● Assignment: When a line of the entries contains the word "whole", report that line.

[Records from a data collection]
/-- R183: LD B, Vx stores the three decimal digits at I, I+1, I+2 when all three exist, and otherwise
faults with OOB_DATA_WRITE and writes no byte. -/
def Obligations.StoreDecimalDigits : Prop :=
  ∀ x : Nibble, decode (wordXnn 0xF#4 x 0x33#8) = .ok (.ldB x) ∧
    ∀ s : State,
      (s.i.toNat + 2 < s.params.memSize → ∃ t, exec (.ldB x) s = .next t ∧
        t = { s with
              mem := t.mem
              pc := s.pc + 2
              keys := noKeys
              mode := .running
              cycles := s.cycles + 1 } ∧
        (t.mem.read s.i.toNat).toNat = (s.reg x).toNat / 100 ∧
        (t.mem.read (s.i.toNat + 1)).toNat = (s.reg x).toNat / 10 % 10 ∧
        (t.mem.read (s.i.toNat + 2)).toNat = (s.reg x).toNat % 10 ∧
        ∀ a, a < s.i.toNat ∨ s.i.toNat + 2 < a → t.mem.read a = s.mem.read a) ∧
      (s.params.memSize ≤ s.i.toNat + 2 → exec (.ldB x) s = .next
        { s with
          mode := .faulted
          faultCause := 3
          faultAddr := BitVec.ofNat 17 (max s.i.toNat s.params.memSize)
          faultInstr := wordXnn 0xF#4 x 0x33#8 })

/-- R184: LD [I], Vx stores V0 to Vx at I upward when the whole block exists, and otherwise faults with
OOB_DATA_WRITE and writes no byte. -/
def Obligations.StoreRegisters : Prop :=
  ∀ x : Nibble, decode (wordXnn 0xF#4 x 0x55#8) = .ok (.storeRegs x) ∧
    ∀ s : State,
      (s.i.toNat + x.toNat < s.params.memSize → ∃ t, exec (.storeRegs x) s = .next t ∧
        t = { s with
              mem := t.mem
              pc := s.pc + 2
              keys := noKeys
              mode := .running
              cycles := s.cycles + 1 } ∧
        (∀ k : Nibble, k.toNat ≤ x.toNat → t.mem.read (s.i.toNat + k.toNat) = s.reg k) ∧
        ∀ a, a < s.i.toNat ∨ s.i.toNat + x.toNat < a → t.mem.read a = s.mem.read a) ∧
      (s.params.memSize ≤ s.i.toNat + x.toNat → exec (.storeRegs x) s = .next
        { s with
          mode := .faulted
          faultCause := 3
          faultAddr := BitVec.ofNat 17 (max s.i.toNat s.params.memSize)
          faultInstr := wordXnn 0xF#4 x 0x55#8 })

/-- R185: LD Vx, [I] loads V0 to Vx from I upward when the whole block exists, and otherwise faults with
OOB_DATA_READ and writes no register. -/
def Obligations.LoadRegisters : Prop :=
  ∀ x : Nibble, decode (wordXnn 0xF#4 x 0x65#8) = .ok (.loadRegs x) ∧
    ∀ s : State,
      (s.i.toNat + x.toNat < s.params.memSize → ∃ t, exec (.loadRegs x) s = .next t ∧
        s.endsNextWritingV t ∧
        ∀ k : Nibble, t.reg k =
          if k.toNat ≤ x.toNat then s.mem.read (s.i.toNat + k.toNat) else s.reg k) ∧
      (s.params.memSize ≤ s.i.toNat + x.toNat → exec (.loadRegs x) s = .next
        { s with
          mode := .faulted
          faultCause := 2
          faultAddr := BitVec.ofNat 17 (max s.i.toNat s.params.memSize)
          faultInstr := wordXnn 0xF#4 x 0x65#8 })

/-- R185, R184: LD [I], Vx followed immediately by LD Vx, [I] leaves every register unchanged. -/
def Obligations.StoreThenLoadRestores : Prop :=
  ∀ (x : Nibble) (s : State), s.i.toNat + x.toNat < s.params.memSize →
    ∃ t u, exec (.storeRegs x) s = .next t ∧ exec (.loadRegs x) t = .next u ∧
      u.v = s.v ∧ u.i = s.i ∧ u.mem = t.mem

/-! ### Display -/

/-- R200: CLS clears every pixel. -/
def Obligations.ClearDisplay : Prop :=
  decode 0x00E0 = .ok .cls ∧
  ∀ s : State, ∃ t, exec .cls s = .next t ∧
    t = { s with
          fb := t.fb
          pc := s.pc + 2
          keys := noKeys
          mode := .running
          cycles := s.cycles + 1 } ∧
    t.fb = List.replicate s.params.dispH (List.replicate s.params.dispW false)

/-- R202, R201, R65: DRW. On a machine whose storages have their sizes and where every sprite byte
exists, each pixel is inverted once for every sprite bit that lands on it; VF becomes 1 exactly when
some sprite bit, at its turn, found its pixel lit; and everything else but the end of the cycle is as
before. A DRW with rows, one of whose sprite bytes is outside Memory, faults with OOB_DATA_READ and
draws nothing. -/
def Obligations.DrawPlotsTheSprite : Prop :=
  ∀ x y n : Nibble, decode (wordXyn 0xD#4 x y n) = .ok (.drw x y n) ∧
    (∀ s : State, n ≠ 0 → s.params.memSize < s.i.toNat + n.toNat →
      exec (.drw x y n) s = .next
        { s with
          mode := .faulted
          faultCause := 2
          faultAddr := BitVec.ofNat 17 (max s.i.toNat s.params.memSize)
          faultInstr := wordXyn 0xD#4 x y n }) ∧
    ∀ s : State, s.shaped → (n = 0 ∨ s.i.toNat + n.toNat ≤ s.params.memSize) →
      ∃ t, exec (.drw x y n) s = .next t ∧
        t = { s with
              fb := t.fb
              v := t.v
              pc := s.pc + 2
              keys := noKeys
              mode := .running
              cycles := s.cycles + 1 } ∧
        (∀ py px, t.fb.pixel py px =
          (s.fb.pixel py px ^^
            decide (((s.spriteBits n).map (s.landsOn x y)).count (py, px) % 2 = 1))) ∧
        (∀ z, z ≠ 0xF#4 → t.reg z = s.reg z) ∧
        (t.reg 0xF#4 = 1 ∨ t.reg 0xF#4 = 0) ∧
        (t.reg 0xF#4 = 1 ↔ ∃ k rc, (s.spriteBits n)[k]? = some rc ∧
          (s.fb.pixel (s.landsOn x y rc).1 (s.landsOn x y rc).2 ^^
            decide ((((s.spriteBits n).take k).map (s.landsOn x y)).count (s.landsOn x y rc) % 2 = 1))
            = true)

● Written response:
/-- R184: LD [I], Vx stores V0 to Vx at I upward when the whole block exists, and otherwise faults with
/-- R185: LD Vx, [I] loads V0 to Vx from I upward when the whole block exists, and otherwise faults with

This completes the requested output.